/-! ### Reset and the invariant -/

/-- 10_state.md R47, 70_reset_and_hazards.md R270: the values the spec gives for reset. HAS_CS is free (log entry 4); POLL_CS
and BATCH_ABORT are the spec's defaults and NUM its reference instance, held as data (log entries 5 and 19). -/
def Obligations.ResetValues : Prop :=
  State.reset.chan = .uninit ∧ State.reset.pull = .none ∧ State.reset.sclk = false ∧ State.reset.dout = false ∧
  State.reset.hasCs = Config.hasCs ∧ (State.reset.hasCs = true → State.reset.csN = some true) ∧
  State.reset.hostReq = none ∧ State.reset.pollCs = .deasserted ∧ State.reset.batchAbort = .afterAll ∧
  State.reset.num = .binary64

/-- The invariant holds at reset; SLOT and BN are 0 there by the model's choice (log entries 7 and 8). -/
def Obligations.InvHoldsAtReset : Prop := State.reset.Inv

/-- The invariant is kept by every step (10_state.md R35, R37, R39, R40, 60_exceptions.md R244). Its clauses on a POLLED wait
rest on the model's choice of a step (log entry 1). -/
def Obligations.StepKeepsInv : Prop := ∀ s t : State, s.Inv → step s = .next t → t.Inv

/-- In every reachable state the invariant holds, whatever the block's parameters (log entries 5 and 19); the reset state has
the model's values (log entries 7 and 8). -/
def Obligations.ReachableStatesMeetInv : Prop := ∀ s : State, Reachable s → s.Inv
end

--- Activity ---
Output each line of the records above exactly, beginning at the first, and stop once the line containing "def Obligations.ResetValues : Prop" has been output.

--- Output for this exercise ---
/-! ### Reset and the invariant -/

/-- 10_state.md R47, 70_reset_and_hazards.md R270: the values the spec gives for reset. HAS_CS is free (log entry 4); POLL_CS
and BATCH_ABORT are the spec's defaults and NUM its reference instance, held as data (log entries 5 and 19). -/
def Obligations.ResetValues : Prop :=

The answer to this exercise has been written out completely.